# The Next Senator From New York, Bill Clinton?



## kwflatbed (Dec 29, 2004)

*WASHINGTON - If Hillary Clinton is elected president, the next senator from New York could be her husband, Bill Clinton.*
Supporters are touting that scenario in the event the seat currently held by Mrs. Clinton opens up as she moves to higher office. New York Gov. Eliot Spitzer, a Democrat, would be tasked with appointing someone to fill the open Senate seat for the remaining two years of Clinton's term.
SPEAKOUT: If Hillary Clinton is elected president, should the governor of New York appoint Bill Clinton to fill out her term as U.S. senator?
The Washington Examiner reports that the Clintons' allies think that would be an excellent plan even if unlikely.
"As a senator, he'd be a knockout," Harold Ickes, an adviser for Sen. Clinton and a White House aide to the former president, told the newspaper. "He knows issues, he loves public policy and he's a good politician."

Full Story: http://www.foxnews.com/story/0,2933,252741,00.html


----------



## SOT (Jul 30, 2004)

You know the guy would get tons of trim...


----------



## Guest (Feb 19, 2007)

USMCMP5811 said:


> :L: :L: And steady access to the Oval office.

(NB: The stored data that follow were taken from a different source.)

-- ==== Sys2Proof/Tests/Slice0.lean ====
section
/-! SUPPORT. Tests of one step each, the well-formedness smoke tests, and for every statement with
hypotheses a state and operands that meet them. -/

set_option Elab.async false

namespace Sys2Proof.Tests

open Sys2Proof Sys2Proof.Machine

/-- A module in the module state `m` of R385, all else as after reset. -/
def inMode (m : Nat) : State := State.reset.setReg Reg.WCH_STATE (pack [(Fld.WCH_STATE_STATE, m)])

/-- A module in SERVICE. -/
def up : State := inMode stService

/-- A module in SERVICE with an open OPERATOR session in slot 0 of port A. -/
def upOp : State := up.setSession 0 0 { opened := true }

/-- A module in the module state `m`, 4,000 s after power-on. -/
def late4000 (m : Nat) : State := { inMode m with tick := 100000000000 }

/-- A module in SERVICE with port `p` in link state `st`. -/
def linkAt (p st : Nat) : State := up.setPortState p st

/-- A block of a type with its CRC. -/
def block (type : Nat) (b : Lcb) : Lcb := { b with crc := BitVec.ofNat 16 (crc16 (lcbBytes type b)) }

/-- Port 5 in LOOP with nothing on its wire. -/
def looping : State := (linkAt 5 pUp).setReg (Reg.SVB_PORT 5) (pack [(Fld.SVB_PORT_STATE, 2)])

/-- A DATA frame to endpoint 9, staged at port 7 on VC 5. -/
def staged7 : State := up.setStaged 7 5 [{ f := { kind := kData, vc := 5, dst := 9 } }]
def ref7 : StageRef := ⟨7, 5, 0⟩

/-- Source 281 enabled at PRIO 3 for core 1, its line high. -/
def lined : State :=
  (up.setReg (Reg.BIC_SRC 281) (pack [(Fld.BIC_SRC_ENABLE, 1), (Fld.BIC_SRC_PRIO, 3), (Fld.BIC_SRC_TARGET, 1)])).setReg Reg.WCH_EVT 1

/-- A contribution of chunk 18 of collective 1, round 1, for this module, from port 0, at the head of VC 3. -/
def contrib18 : Held := { f := { kind := kContrib, vc := 3, flags := flDstmod, coll := 1, round := 1, chunk := 18 } }

/-- A Collective Context of 200 chunks of 64 elements homed here, whose contributors are group 1: port 0. -/
def tables18 : SMap TEntry :=
  [(2 * 65536 + 1, { data := entryOfBytes ([0x80] ++ List.replicate 4 0 ++ beBytes 3 200 ++ beBytes 2 64 ++ List.replicate 16 0 ++
      [0, 0x10] ++ List.replicate 4 0 ++ [0, 0x7F, 0xFF, 0xFF, 0xFF, 0xFF, 0xFF, 0xFF, 0xFF, 0xFF] ++ List.replicate 22 0) }),
    (4 * 65536 + 1, { data := BitVec.ofNat 512 (2 ^ 511 + 2 ^ 384) })]

/-- Record 259 holds round 1 of collective 1 in a state; cluster 2 binds core 5 to the collective; the contribution waits. -/
def ready18 (st : BitVec 4) (core : Core) : State :=
  (((((late4000 stService).setRound 259 { state := st, coll := 1, round := 1 }).onMill (fun m => { m with
    binds := [(2048, some { core := 5, coll := 1, first := 0, last := 100 })] })).setCore 2 5 core).setStaged 0 3 [contrib18]).onTbl
      (fun t => { t with entries := tables18 })

/-- The contribution's descriptor. -/
def desc18 : Desc :=
  { first := true, spill := false, cbit := 0, coll := 1, round := 1, port := 0, chunk := 18, slot := 1, h := contrib18 }

/-- Core (2, 5) runs an invocation of `desc18` at store index 40 of a program of 64 from index 32, the word there being `w`. -/
def runs (w : Word) (x : Core) : State :=
  (ready18 rsOpen { x with
    st := coRun
    desc := some desc18
    pc := 40
    progBase := 32 }).onMill (fun m => { m with
      pdir := [(512, some { owner := 0, len := 64, base := 32, measure := 0 })]
      pstore := [(65576, w)] })

/-- The instruction there, about to act. -/
def prepAt (s : State) (i : MInstr) (e : MillErr := .none) : Prep := s.prep 2 5 desc18 i e

theorem issues_of {s : State} {i : MInstr} {p : Prep} (w : Word) (e : MillErr) (h : s.coreCmd 2 = true ∧ (s.core 2 5).st = coRun ∧
    (s.core 2 5).ftxGrn = false ∧ (s.core 2 5).desc = some desc18 ∧ s.fetch 2 (s.core 2 5).pc = w ∧ decodeMill w = some i ∧
    (e = .none ∨ e = .residue ∨ e = .loftUe) ∧ (s.core 2 5).inject = false ∧ p = s.prep 2 5 desc18 i e ∧
    s.pstoreWord 2 (s.core 2 5) w = false ∧ p.illegal = false ∧ p.format = false ∧ p.inTime = true) :
    s.issues 2 5 i p :=
  ⟨desc18, w, e, ⟨h.1, h.2.1, h.2.2.1, h.2.2.2.1, h.2.2.2.2.1⟩, h.2.2.2.2.2.1, by rcases h.2.2.2.2.2.2.1 with h | h | h <;> simp [h],
    by rcases h.2.2.2.2.2.2.1 with h | h | h <;> simp [h], .inl h.2.2.2.2.2.2.2.1, h.2.2.2.2.2.2.2.2⟩

/-- What a patrol finding says of a place beyond the end of the Loft, or of a channel, has no effect. -/
theorem test_loft_patrol_address : exec (.loftPatrol [.corrected 309237645312]) up = .next up := by
  rfl

theorem test_grn_patrol_block : exec (.grnPatrol 15 [.tagBad 536870912]) up = .next up := by
  rfl

theorem witness_StepRunsFrontCommand : ({ up with pending := [.wake, .syncSend] } : State).pending = .wake :: [.syncSend] := by
  decide +kernel

theorem witness_RegisterAccess_plain : upOp.mayWrite (.uzA 0) = true ∧
    ∃ r, regRow (BitVec.ofNat 32 Reg.WCH_EVT).toNat = some r ∧ r.base ∉ actionRegs :=
  ⟨by decide +kernel, { base := 0x58, dims := [], w1c := 0x1FF }, by decide +kernel, by decide +kernel⟩

theorem witness_RegisterAccess_command : up.mayWrite (.bosun 0) = true ∧
    writeCommand (.bosun 0) (BitVec.ofNat 32 (Reg.CL_EG_SHAPE 543 7)).toNat 5 (.shaperWrite 543 7 5) := by
  refine ⟨by decide +kernel, (regRow (BitVec.ofNat 32 (Reg.CL_EG_SHAPE 543 7)).toNat).get (by decide +kernel), by decide +kernel, ?_⟩
  exact .inl (.inr (.inr (.inr (.inl (by decide +kernel)))))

You mean the ORAL office right ??????

Or....... the Oval ORRIFICE.........................


----------



## Goose (Dec 1, 2004)

If that happens, I still think being The First Man is a better title.


----------



## justanotherparatrooper (Aug 27, 2006)

CHrist, cant get rid of that fat fuck from Ma...we'd NEVER get rid of his ass!


----------